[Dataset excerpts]
·····

/-- BUDGET_EXCEEDED: the budget of session n's oldest unit in an engine runs out; `skip` are the blocks that are then not decoded, and
`cycles` the cycles used. An error among those blocks has not been met; the blocks skipped for an earlier one are concealed with
them. -/
def execBudgetExceeded (n : Nat) (skip : List Nat) (cycles : Nat) (s : State) : Out :=
  let n := n % 32
  match (sesOf s n).busy with
  | [] => .next s
  | u :: _ =>
    let c := (((sesOf s n).sets.find? fun c => c.1 == u.out.uses).map fun c => c.2.2.w % 65536 + c.2.2.h % 65536 * 65536).getD 0
    let met := errMet u skip
    let v : VidRun := if met then u else { u with err := none, pin := false, skip := [] }
    match u.out.pic with
    | none =>
      let s := updSes s n fun t => { t with busy := t.busy.filter fun w => w.ord != u.ord }
      .next (budgetHit (flushOuts (repIn s n u.ord u.desc (unitRep u.desc v.err false true v.pin [] 1 cycles c)) n u.desc) n)
    | some p =>
      let all := (upto (blocksOf u.out p)).filter fun i => skip.contains i || v.skip.contains i
      .next (budgetHit (unitDone s n v true all cycles c p) n)

/-- R316: how a unit of session n is coded: its QP, and whether it is an IDR picture (a JPEG image stands alone). -/
def encHow (s : State) (n : Nat) (d : VidDesc) : Nat × Bool :=
  (bitsN d.ctl 0 6, sesCodec s n == 3 || (sesOf s n).idr || bitN d.ctl 6)

/-- R316: the reference picture that a coded video unit leaves takes a picture slot. -/
def encRef (s : State) (n w h : Nat) : State :=
  match sesCodec s n, slotFree s n with
  | 3, _ => s
  | _, some i => updSes (picPut s n i w h (w * h * 3 / 2) false) n fun t => { t with refs := [i] }
  | _, none => s

/-- ENCODE_UNIT: an encode engine codes the frame (w by h) of session n's next descriptor, when it is that session's turn, into `bytes`,
in `cycles` engine cycles. The engine is free again when the row ends, so the two engines of Table 11.1 bound nothing here. Where
the unit outgrows LEN and its budget, the spec does not say which comes first: it is free.
Assumption log: 13 (DESIGN CHOICE), 88 (DESIGN CHOICE). -/
def execEncodeUnit (n w h : Nat) (bytes : List Byte) (cycles : Nat) (s : State) : Out :=
  let n := n % 32
  if !sesEnc s n || !sesTurn s n then .next s
  else match takeUnit s n with
    | (none, s) => .next s
    | (some (d, true), s) => .next (postRep (turnNext s n) n { id := d.id, status := 0x6B, flags := 16 } 0)
    | (some (d, false), s) =>
      let s := turnNext s n
      if capW s n < w ∨ capH s n < h then .next (postRep s n { id := d.id, status := 0x6B, flags := 16, claim := w % 65536 + h % 65536 * 65536 } 0)
      else
        let (g, s) := vidRead (act s (16 + n) 7 (w * h)) n d.src (w * h * 3 / 2)
        let big := decide (d.len < bytes.length)
        let late := decide (unitBudget s n d < cycles)
        let (k, s) := freeN s
        let tooBig := big && !(late && k % 2 == 1)
        let dead := late && !tooBig
        let bs := bytes.take d.len
        let s := match localOf s d.aug with
          | some a => if bs.isEmpty then s
            else fabStore s (whoVid s n (some 0)) a bs (List.replicate bs.length (g.pois.any id))
          | none => refuse s (whoVid s n none) 0x46 d.aug
        let how := encHow s n d
        let s := if tooBig || dead then s else encRef s n w h
        let s := updSes s n fun t => { t with idr := tooBig || dead, coded := some how }
        let s := if dead then budgetHit s n else s
        let status := if tooBig then 0x6C else if dead then 0x6D else 0
        .next (postRep s n { id := d.id, status := status, flags := 4 * b2n tooBig + 8 * b2n dead, cycles := cycles,
                             claim := w % 65536 + h % 65536 * 65536 } (if tooBig || dead then 0 else bytes.length))

/-! ### Sample queues (R319 to R322) -/

/-- A sample queue. -/
def sqOf (s : State) (q : Nat) : Sq := s.vid.qs.getD q {}

/-- Changing a sample queue. -/
def updSq (s : State) (q : Nat) (f : Sq → Sq) : State := { s with vid := { s.vid with qs := s.vid.qs.modify q f } }

/-- SLOTS. -/
def sqSlots (s : State) (q : Nat) : Nat := rdF s (rShpQGeom q) 31 20

/-- SLOT in bytes. -/
def sqSlot (s : State) (q : Nat) : Nat := rdF s (rShpQGeom q) 19 0 * 64

/-- BASE, a global address. -/
def sqBase (s : State) (q : Nat) : Nat := 2 ^ 32 * rdF s (rShpQBaseHi q) 13 0 + 4096 * rdF s (rShpQBaseLo q) 31 12

/-- The global address of the slot of sample n. -/
def slotAddr (s : State) (q n : Nat) : Nat := sqBase s q + n % max 1 (sqSlots s q) * sqSlot s q

/-- R321: FULL. -/
def sqFull (s : State) (q : Nat) : Bool := sqSlots s q ≤ (sqOf s q).commit - (sqOf s q).free

/-- R320: the check of a queue's EN. -/
def queueCheck (s : State) (q : Nat) : Nat :=
  let b := sqBase s q
  let n := sqSlots s q * sqSlot s q
  let overlap := (upto 64).any fun i => i != q && rdB s (rShpQCtl i) 31 && sqBase s i < b + n &&
    b < sqBase s i + sqSlots s i * sqSlot s i
  if !rdB s rShpCtl 0 || sqSlots s q == 0 || sqSlot s q == 0 || !inDramMedia s b n || overlap then 0x6F else 0

/-- A queue's enable has passed: all pointers are 0. -/
def queueOn (s : State) (q : Nat) : State :=
  updSq (wrB s (rShpQCtl q) 31 true) q fun t => { waiting := t.waiting, ended := t.ended }

/-- R185: the waits of QPOP READs on queue q end. -/
def queueEnds (s : State) (q : Nat) : State := updSq s q fun t => { t with waiting := [], ended := t.ended ++ t.waiting }

/-- R321: a flush: every sample is discarded, and a waiting QPOP READ ends. -/
def queueFlush (s : State) (q : Nat) : State :=
  queueEnds (updSq s q fun t => { t with read := t.commit, mark := t.commit, free := t.commit, target := t.commit,
                                         sizes := [], copies := [] }) q

/-- QUEUE_FLUSH: a write of SHP_Qq_CTL.FLUSH := 1. -/
def execQueueFlush (q : Nat) (s : State) : Out :=
  let q := q % 64
  .next (busWrite s (rShpQCtl q) (setBit (rd s (rShpQCtl q)) 30 true) fun s => queueFlush s q)

/-- R321: EN := 0 of a queue. -/
def queueOff (s : State) (q : Nat) : State := queueFlush (wrB s (rShpQCtl q) 31 false) q

/-- R321: FREE advances toward the release target, over slots of which no copy is in flight, at most n of them. -/
def freeUp (t : Sq) : Nat → Sq
  | 0 => t
  | n + 1 => if t.free < t.target && !(t.copies.any fun c => c.1 == t.free) then freeUp { t with free := t.free + 1 } n else t

/-- FREE of queue q advances as far as it can. -/
def freeAdv (s : State) (q : Nat) : State :=
  updSq (updSq s q fun t => freeUp t (t.target - t.free)) q fun t => { t with sizes := t.sizes.filter fun z => t.free ≤ z.1 }

/-- QUEUE_COPY_COMPLETE: the copies from queue q whose transfer is complete end, and FREE advances. -/
def execQueueCopyComplete (q : Nat) (s : State) : Out :=
  let live (c : Nat × Nat × Nat) := (xferOf s c.2.1 c.2.2).isSome
  .next (freeAdv (updSq s q fun t => { t with copies := t.copies.filter live }) q)

/-! ### QPOP (R185, R321, R322) -/

/-- R83: a QPOP of cluster c that never blocks: it acts in its turn. -/
def qpopDo (c : CAt) (s : State) (f : State → State) : Out :=
  let s := adv s c.cl c.dt
  if !kslotTurn s c.cl then .next s
  else
    let r := kslotPass s c.cl 0
    .next (if r.1 then f r.2 else r.2)

/-- QPOP_READ by cluster k: dst is the destination stream, len the field LEN, and COMMIT. -/
def execQpopRead (c : CAt) (q dst len : Nat) (commit : Bool) (s : State) : Out :=
  let k := c.cl
  let q := q % 64
  let s := adv s k c.dt
  if !kslotTurn s k then .next s else
  onOk (strmOk s k dst) fun ns =>
    let t := sqOf s q
    let go (f : State → State) : Out :=
      let r := kslotPass (through s k (blocker 4 8)) k 0
      .next (if r.1 then f r.2 else r.2)
    if t.ended.contains k then go fun s => updSq s q fun t => { t with ended := t.ended.erase k }
    else if t.commit ≤ t.read then
      .next (updSq (blockBeat s k 4 8) q fun t => { t with waiting := if t.waiting.contains k then t.waiting else t.waiting ++ [k] })
    else if 64 < (clu s k).xfers.length + 1 then .next (blockBeat (through s k (blocker 4 8)) k 4 0)
    else go fun s =>
      let src := slotAddr s q t.read
      let size := ((t.sizes.find? fun z => z.1 == t.read).map fun z => z.2).getD 64
      let n := min size ((len % 4096 + 1) * 32)
      let x := { mkXfer s k src (recAddr s k 4 ns dst) 0 0 n 1 false false commit with queue := some q }
      let s := updSq s q fun t => { t with read := t.read + 1, copies := t.copies ++ [(t.read, k, x.id)],
                                           waiting := t.waiting.filter (· != k) }
      enterXfer s k x

/-- QPOP_MARK. -/
def execQpopMark (c : CAt) (q : Nat) (s : State) : Out :=
  qpopDo c s fun s => updSq s (q % 64) fun t => { t with mark := t.read }

/-- QPOP_REWIND. -/
def execQpopRewind (c : CAt) (q : Nat) (s : State) : Out :=
  qpopDo c s fun s => incr (updSq s (q % 64) fun t => { t with read := t.mark }) (rShpQRewindCnt (q % 64))

/-- QPOP_RELEASE. -/
def execQpopRelease (c : CAt) (q : Nat) (s : State) : Out :=
  qpopDo c s fun s => freeAdv (updSq s (q % 64) fun t => { t with mark := t.read, target := t.read }) (q % 64)

/-! ### The shaper (R317 to R319) -/

/-- An augmentation record (Table 11.4). -/
structure Aug where
  cropX : Nat
  cropY : Nat
  cropW : Nat
  cropH : Nat
  outW : Nat
  outH : Nat
  ctl : Nat
  gain : List Nat
  off : List Int
  resv : Bool
  user : List Byte
  deriving DecidableEq, Repr

/-- A record from its bytes. -/
def augOf (b : List Byte) : Aug :=
  ⟨leAt b 0 2, leAt b 2 2, leAt b 4 2, leAt b 6 2, leAt b 8 2, leAt b 10 2, leAt b 12 4, (upto 3).map fun i => leAt b (16 + 2 * i) 2,
    (upto 3).map fun i => sextN 16 (leAt b (0x16 + 2 * i) 2), leAt b 0x1C 4 != 0 || leAt b 0x30 16 != 0, slice b 0x20 16⟩

/-- LAYOUT. -/
def augLayout (r : Aug) : Nat := bitsN r.ctl 5 2

/-- FOLD. -/
def augFold (r : Aug) : Nat := bitsN r.ctl 7 2

/-- R319: payload bytes. -/
def augPayload (r : Aug) : Nat :=
  match augLayout r with
  | 0 => 32 * cdiv r.outW (augFold r) * cdiv r.outH (augFold r)
  | 1 => 3 * r.outW * r.outH
  | _ => r.outW * r.outH

/-- R317: whether a record is refused for a picture of w by h and a queue. -/
def augBad (s : State) (q w h : Nat) (r : Aug) : Bool :=
  r.resv || r.ctl / 512 != 0 || r.cropW == 0 || r.cropH == 0 || r.outW == 0 || r.outH == 0 || w < r.cropX + r.cropW ||
    h < r.cropY + r.cropH || augLayout r == 3 || (augLayout r == 0 && augFold r == 0) || sqSlot s q < 64 + augPayload r ||
    !rdB s (rShpQCtl q) 31

/-- Table 11.5: y0, a, b, c, e and f of a MATRIX (3 is reserved: its coefficients are free).
Assumption log: 49 (DESIGN CHOICE). -/
def mtxOf (m : Nat) : Int × Int × Int × Int × Int × Int :=
  if m = 0 then (16, 298, 409, 100, 208, 516) else if m = 1 then (16, 298, 459, 55, 136, 541)
  else if m = 2 then (0, 256, 359, 88, 183, 454)
  else (Config.matrix3 0, Config.matrix3 1, Config.matrix3 2, Config.matrix3 3, Config.matrix3 4, Config.matrix3 5)

/-- A sample reduced to 8 bits. -/
def to8 (d v : Nat) : Int := if d ≤ 8 then v else (min ((v + 2 ^ (d - 9)) / 2 ^ (d - 8)) 255 : Nat)

/-- The clamp to a byte. -/
def clamp8 (x : Int) : Int := max 0 (min x 255)

/-- R318: RGB(x, y), and whether it is poisoned. -/
def rgbAt (m : Nat) (p : Pic) (x y : Nat) : (Int × Int × Int) × Bool :=
  let (dx, dy) := chromaDiv p.chroma
  let ci := y / dy * cdiv p.w dx + x / dx
  let (y0, a, b, c, e, f) := mtxOf m
  let Y := to8 p.depth (p.y.getD (y * p.w + x) 0) - y0
  let U := if p.chroma = 0 then 0 else to8 p.depth (p.cb.getD ci 0) - 128
  let V := if p.chroma = 0 then 0 else to8 p.depth (p.cr.getD ci 0) - 128
  ((clamp8 ((a * Y + b * V + 128) / 256), clamp8 ((a * Y - c * U - e * V + 128) / 256), clamp8 ((a * Y + f * U + 128) / 256)),
    p.bad.contains (y * p.w + x) || (p.chroma != 0 && p.badC.contains ci))

/-- R318: the source position of an output pixel, in 16.16. -/
def augSrc (r : Aug) (ox oy : Nat) : Int × Int :=
  let ox := if bitN r.ctl 2 then r.outW - 1 - ox else ox
  let oy := if bitN r.ctl 3 then r.outH - 1 - oy else oy
  let rot := bitsN r.ctl 0 2
  let (pw, ph) := if rot % 2 = 0 then (r.outW, r.outH) else (r.outH, r.outW)
  let (u, v) := if rot = 0 then (ox, oy) else if rot = 1 then (oy, ph - 1 - ox)
    else if rot = 2 then (pw - 1 - ox, ph - 1 - oy) else (pw - 1 - oy, ox)
  ((r.cropX * 65536 + (2 * u + 1) * r.cropW * 32768 / pw : Nat) - 32768, (r.cropY * 65536 + (2 * v + 1) * r.cropH * 32768 / ph : Nat) - 32768)

/-- One channel of a pixel. -/
def chan (k : Nat) (c : Int × Int × Int) : Int := if k = 0 then c.1 else if k = 1 then c.2.1 else c.2.2

/-- R318: the colour of an output pixel after gain and offset, and whether it is poisoned.
Assumption log: 49 (DESIGN CHOICE). -/
def augPix (m : Nat) (p : Pic) (r : Aug) (ox oy : Nat) : List Int × Bool :=
  let (sx, sy) := augSrc r ox oy
  let cx (x : Int) : Nat := (max (r.cropX : Int) (min x (r.cropX + r.cropW - 1 : Nat))).toNat
  let cy (y : Int) : Nat := (max (r.cropY : Int) (min y (r.cropY + r.cropH - 1 : Nat))).toNat
  let (raw, bad) : (Nat → Int) × Bool :=
    if !bitN r.ctl 4 then
      let c := rgbAt m p (cx ((sx + 32768) / 65536)) (cy ((sy + 32768) / 65536))
      (fun k => chan k c.1, c.2)
    else
      let x0 := sx / 65536
      let y0 := sy / 65536
      let fx := sx / 256 % 256
      let fy := sy / 256 % 256
      let c00 := rgbAt m p (cx x0) (cy y0)
      let c10 := rgbAt m p (cx (x0 + 1)) (cy y0)
      let c01 := rgbAt m p (cx x0) (cy (y0 + 1))
      let c11 := rgbAt m p (cx (x0 + 1)) (cy (y0 + 1))
      (fun k => ((chan k c00.1 * (256 - fx) + chan k c10.1 * fx) * (256 - fy) +
        (chan k c01.1 * (256 - fx) + chan k c11.1 * fx) * fy + 32768) / 65536, c00.2 || c10.2 || c01.2 || c11.2)
  ((upto 3).map fun k => clamp8 ((raw k * (r.gain.getD k 0 : Nat) + 2048) / 4096 + r.off.getD k 0), bad)

/-- A byte of a channel value. -/
def byteI (x : Int) : Byte := BitVec.ofNat 8 x.toNat

/-- R318, R319: the payload of a sample, each byte with its poison. -/
def augBytes (m : Nat) (p : Pic) (r : Aug) : List (Byte × Bool) :=
  let at3 (x y : Nat) := augPix m p r x y
  match augLayout r with
  | 1 => (upto r.outH).flatMap fun y => (upto r.outW).flatMap fun x =>
      let c := at3 x y
      c.1.map fun v => (byteI v, c.2)
  | 2 => (upto r.outH).flatMap fun y => (upto r.outW).map fun x =>
      let c := at3 x y
      (byteI ((77 * c.1.getD 0 0 + 150 * c.1.getD 1 0 + 29 * c.1.getD 2 0 + 128) / 256), c.2)
  | _ =>
    let fold := augFold r
    (upto (cdiv r.outH fold)).flatMap fun y => (upto (cdiv r.outW fold)).flatMap fun x => (upto 32).map fun ch =>
      let ox := x * fold + ch / 3 % fold
      let oy := y * fold + ch / 3 / fold
      if 3 * fold * fold ≤ ch ∨ r.outW ≤ ox ∨ r.outH ≤ oy then (0, false)
      else
        let c := at3 ox oy
        (byteI (c.1.getD (ch % 3) 0), c.2)

/-- Table 11.6: the sample header. -/
def sampleHdr (id seq size flags ses : Nat) (r : Aug) : List Byte :=
  leBytes 4 id ++ leBytes 4 seq ++ leBytes 4 size ++ leBytes 1 flags ++ leBytes 1 ses ++
    leBytes 2 (augLayout r + 4 * augFold r) ++ leBytes 2 r.outW ++ leBytes 2 r.outH ++ List.replicate 12 0 ++ r.user ++
    List.replicate 16 0
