-- ==== Sys2Proof/Machine/Root.lean ====
section
/-! DEFINITION. The root core's services (16 section 4.1, 18): boot flash and its partition table, the image check, load
tables, and the health journal. -/

namespace Sys2Proof.Machine
open Sys2Proof

/-- Changing the root core's state. -/
def updRoot (s : State) (f : Root → Root) : State := { s with root := f s.root }

/-- The chip's SERIAL.
Assumption log: 48 (DESIGN CHOICE). -/
def serial (s : State) : Nat := rd64 s rDdlSerialLo rDdlSerialHi

/-! ### Flash (R484) -/

/-- n bytes of a flash (false NOR, true eMMC) from an offset. -/
def flashGet (s : State) (dev : Bool) (a n : Nat) : List Byte :=
  mgetRun (Config.flashByte dev) (if dev then s.root.emmc else s.root.nor) a n

/-- Writing bytes of a flash. -/
def flashPut (s : State) (dev : Bool) (a : Nat) (bs : List Byte) : State :=
  updRoot s fun r =>
    if dev then { r with emmc := mputRun (Config.flashByte true) a bs r.emmc }
    else { r with nor := mputRun (Config.flashByte false) a bs r.nor }

/-- One bit of the reflected CRC-32 of R418. -/
def crc32Bits : Nat → Nat → Nat
  | 0, r => r
  | n + 1, r => crc32Bits n (if r % 2 = 1 then (r / 2).xor 0xEDB88320 else r / 2)

/-- R418: CRC-32 of a byte string. -/
def crc32 (bs : List Byte) : Nat :=
  (bs.foldl (fun r b => crc32Bits 8 (r.xor b.toNat)) 0xFFFFFFFF).xor 0xFFFFFFFF

/-- R484: the partition table in force: the first good copy. -/
def partTable (s : State) (dev : Bool) : Option (List Byte) :=
  ([0, 4096].map fun o => flashGet s dev o 4096).find? fun t =>
    leAt t 0 4 == 0x54504B5A && crc32 (t.take 4092) == leAt t 4092 4

/-- The entries of a partition table from byte `o`, over at most n of them. -/
def partWalk (t : List Byte) (o typ : Nat) : Nat → Option (Nat × Nat)
  | 0 => none
  | n + 1 =>
    if leAt t o 4 = 0 then none
    else if leAt t o 4 = typ then some (leAt t (o + 4) 4 * 4096, leAt t (o + 8) 4 * 4096)
    else partWalk t (o + 16) typ n

/-- Offset and size in bytes of the partition of a TYPE. -/
def partOf (s : State) (dev : Bool) (typ : Nat) : Option (Nat × Nat) :=
  match partTable s dev with
  | some t => partWalk t 16 typ 254
  | none => none

/-- Table 18.1: the sources of an ORDER: 0 N, 1 E, 2 H, 3 L, 4 T. -/
def orderOf : Nat → List Nat
  | 0 => [0, 1, 2]
  | 1 => [1, 0, 2]
  | 2 => [0, 2]
  | 3 => [2]
  | 4 => [3, 2]
  | 5 => [0, 3, 2]
  | 6 => [4, 2]
  | _ => [0, 1, 3, 4, 2]

/-- The order that the last boot used. -/
def bootOrder (s : State) : List Nat := orderOf (rdF s rBootOrder 10 8)

/-- The flash source that boot used, or the first one of the order (R505). -/
def flashSrc (s : State) : Option Bool :=
  match s.root.flash with
  | some f => some f.1
  | none => ((bootOrder s).find? fun x => x < 2).map fun x => x == 1

/-! ### The image check (R488 to R490) -/

/-- R490: the check of an object of `total` bytes whose covered bytes and signature block are given, for a loader that expects
the classes `want`; 0 where it passes.
Assumption log: 47 (DESIGN CHOICE). -/
def imageCheck (s : State) (sig covered : List Byte) (total : Nat) (want : List Nat) : Nat :=
  let cls := leAt sig 4 1
  let slot := leAt sig 5 1
  let sl := leAt sig 6 2
  let bind := leAt sig 0x18 8
  let pub := slice sig 0x60 1793
  let dig := Config.keyDigest slot
  if leAt sig 0 4 ≠ 0x47534B5A ∨ 5 < cls ∨ 3 < slot ∨ sl = 0 ∨ 1280 < sl ∨ leAt sig 0xC 4 ≠ 0 ∨ leAt sig 0x761 31 ≠ 0 ∨
      leAt sig 0x10 8 + 3200 ≠ total then 0x89
  else if dig.all (· == 0) || dig != (Config.shake pub).take 32 || !bitN (Config.keyPerm slot) cls || !want.contains cls ||
      (bind != 0 && bind != serial s) then 0x8C
  else if bitN s.root.revoke slot then 0x88
  else if !Config.falconVerify pub (sig.take 0x60) (slice sig 0x780 sl) || Config.shake covered != slice sig 0x20 64 then 0x8A
  else if cls < 4 ∧ leAt sig 8 4 < s.root.rb.getD cls 0 then 0x8B
  else 0

/-- R498: the two checks that are repeated when an object is put to use. -/
def useCheck (s : State) (o : Obj) : Nat :=
  if bitN s.root.revoke o.slot then 0x88
  else if o.cls < 4 ∧ o.version < s.root.rb.getD o.cls 0 then 0x8B
  else 0

/-- An entry of a load table: DEST, SIZE, SRC and DST (R491). -/
structure LoadEnt where
  dest : Nat
  size : Nat
  src : Nat
  dst : Nat
  deriving DecidableEq, Repr

/-- R491: the load table of an image of class 0 to 2; none where it fails. -/
def loadTable (img : List Byte) (cls len : Nat) : Option (List LoadEnt) :=
  let n := leAt img 4 4
  let es := (upto (min n 8)).map fun i =>
    (⟨leAt img (16 + 24 * i) 4, leAt img (20 + 24 * i) 4, leAt img (24 + 24 * i) 8, leAt img (32 + 24 * i) 8⟩ : LoadEnt)
  let ok (e : LoadEnt) := e.src + e.size ≤ len && match e.dest with
    | 0 => cls == 0 && e.dst + e.size ≤ 0x18000
    | 1 => cls ≤ 1 && e.dst + e.size ≤ 0x60000
    | 2 => cls == 0 && 0x2100000000 ≤ e.dst && e.dst + e.size ≤ 0x2100400000
    | 3 => cls == 1 || cls == 2
    | _ => false
  let clash := (upto es.length).any fun i => (upto i).any fun j =>
    match es[i]?, es[j]? with
    | some a, some b => a.dest == b.dest && a.dst < b.dst + b.size && b.dst < a.dst + a.size
    | _, _ => false
  if leAt img 0 4 = 0x4D494B5A ∧ 1 ≤ n ∧ n ≤ 8 ∧ es.all ok ∧ !clash then some es else none

/-- R491: the entries of DEST 0 to 2 of a checked image are copied: into root SRAM, into a control bank, or into media SRAM. -/
def loadCopy (s : State) (img : List Byte) (bank : Nat) (es : List LoadEnt) : State :=
  foldS (fun s e =>
    let bs := slice img e.src e.size
    match e.dest with
    | 0 => updRoot s fun r => { r with sram := mputRun byte0 e.dst bs r.sram }
    | 1 => ramPut s (0x2300000000 + 0x60000 * bank + e.dst) bs
    | 2 => sramWrite s (runWrites e.dst bs (List.replicate bs.length false))
    | _ => s) es s

/-! ### The journal (R449, R450) -/

/-- The flash offset of the journal partition, on the flash that boot uses. -/
def journalAt (s : State) : Option (Bool × Nat) :=
  match flashSrc s with
  | some d => (partOf s d 3).map fun p => (d, p.1)
  | none => none

/-- Table 16.5: the header of a segment opened now. -/
def segHeader (s : State) : List Byte :=
  leBytes 4 0x4A484B5A ++ leBytes 4 s.root.jsegSeq ++ leBytes 4 s.root.pcycle ++ leBytes 4 0 ++
    leBytes 4 (rd s rRasRetireCores).toNat ++ leBytes 1 (rd s rRasRetireCstore).toNat ++ leBytes 1 (rd s rRasRetirePipe).toNat ++
    s.root.lanes.map (BitVec.ofNat 8) ++ leBytes 8 ((s.root.devs.zipIdx.map fun x => x.1 % 4 * 4 ^ x.2).foldl (· + ·) 0) ++
    List.replicate 28 0

/-- A segment is opened at ring index `i`: its 64 KiB are erased and its header is written. -/
def segOpen (s : State) (i : Nat) : State :=
  let s := updRoot s fun r => { r with jseg := i % 16, jcnt := 0, jsegSeq := r.jsegSeq + 1, sealed := false }
  match journalAt s with
  | some (d, a) => flashPut (flashPut s d (a + 65536 * (i % 16)) (List.replicate 65536 0xFF)) d (a + 65536 * (i % 16)) (segHeader s)
  | none => s

/-- R450, R502: the open segment is sealed with the identity key.
Assumption log: 47 (DESIGN CHOICE). -/
def segSeal (s : State) : State :=
  match journalAt s, s.root.seed with
  | some (d, a), some seed =>
    let base := a + 65536 * s.root.jseg
    let sig := Config.falconSign seed (flashGet s d base 64 ++ s.root.chain)
    let area := leBytes 2 sig.length ++ List.replicate 6 0 ++ sig
    flashPut (updRoot s fun r => { r with sealed := true }) d (base + 64064) ((area ++ List.replicate 1472 0).take 1472)
  | _, _ => s

/-- Whether the identity key can be used (R487, R502). -/
def idUsable (s : State) : Bool := s.root.idKey && !rdB s rSecLock 2

/-- The root core writes one record (48 bytes and its CHAIN); the segment is opened first if the last one is sealed or full. On
the recovery path the record stays unsealed, which is logged. -/
def journalPut (s : State) (body : List Byte) : State :=
  let s := if s.root.sealed || s.root.jsegSeq == 0 || 1000 ≤ s.root.jcnt then
      segOpen s (if s.root.jsegSeq = 0 then 0 else s.root.jseg + 1) else s
  let b := leBytes 4 s.root.jseq ++ body.drop 4
  let chain := (Config.shake (s.root.chain ++ b)).take 16
  let s := match journalAt s with
    | some (d, a) => flashPut s d (a + 65536 * s.root.jseg + 64 + 64 * s.root.jcnt) (b ++ chain)
    | none => s
  let s := updRoot s fun r => { r with jcnt := r.jcnt + 1, jseq := r.jseq + 1, chain := chain }
  if idUsable s then s else logMsg s 0xE 0x9A (leBytes 4 s.root.jseg)

end Sys2Proof.Machine
end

·····

» **What needs to be done**
Your answer must be one number: how many lines of the data contain "flashByte".

» **Result**
3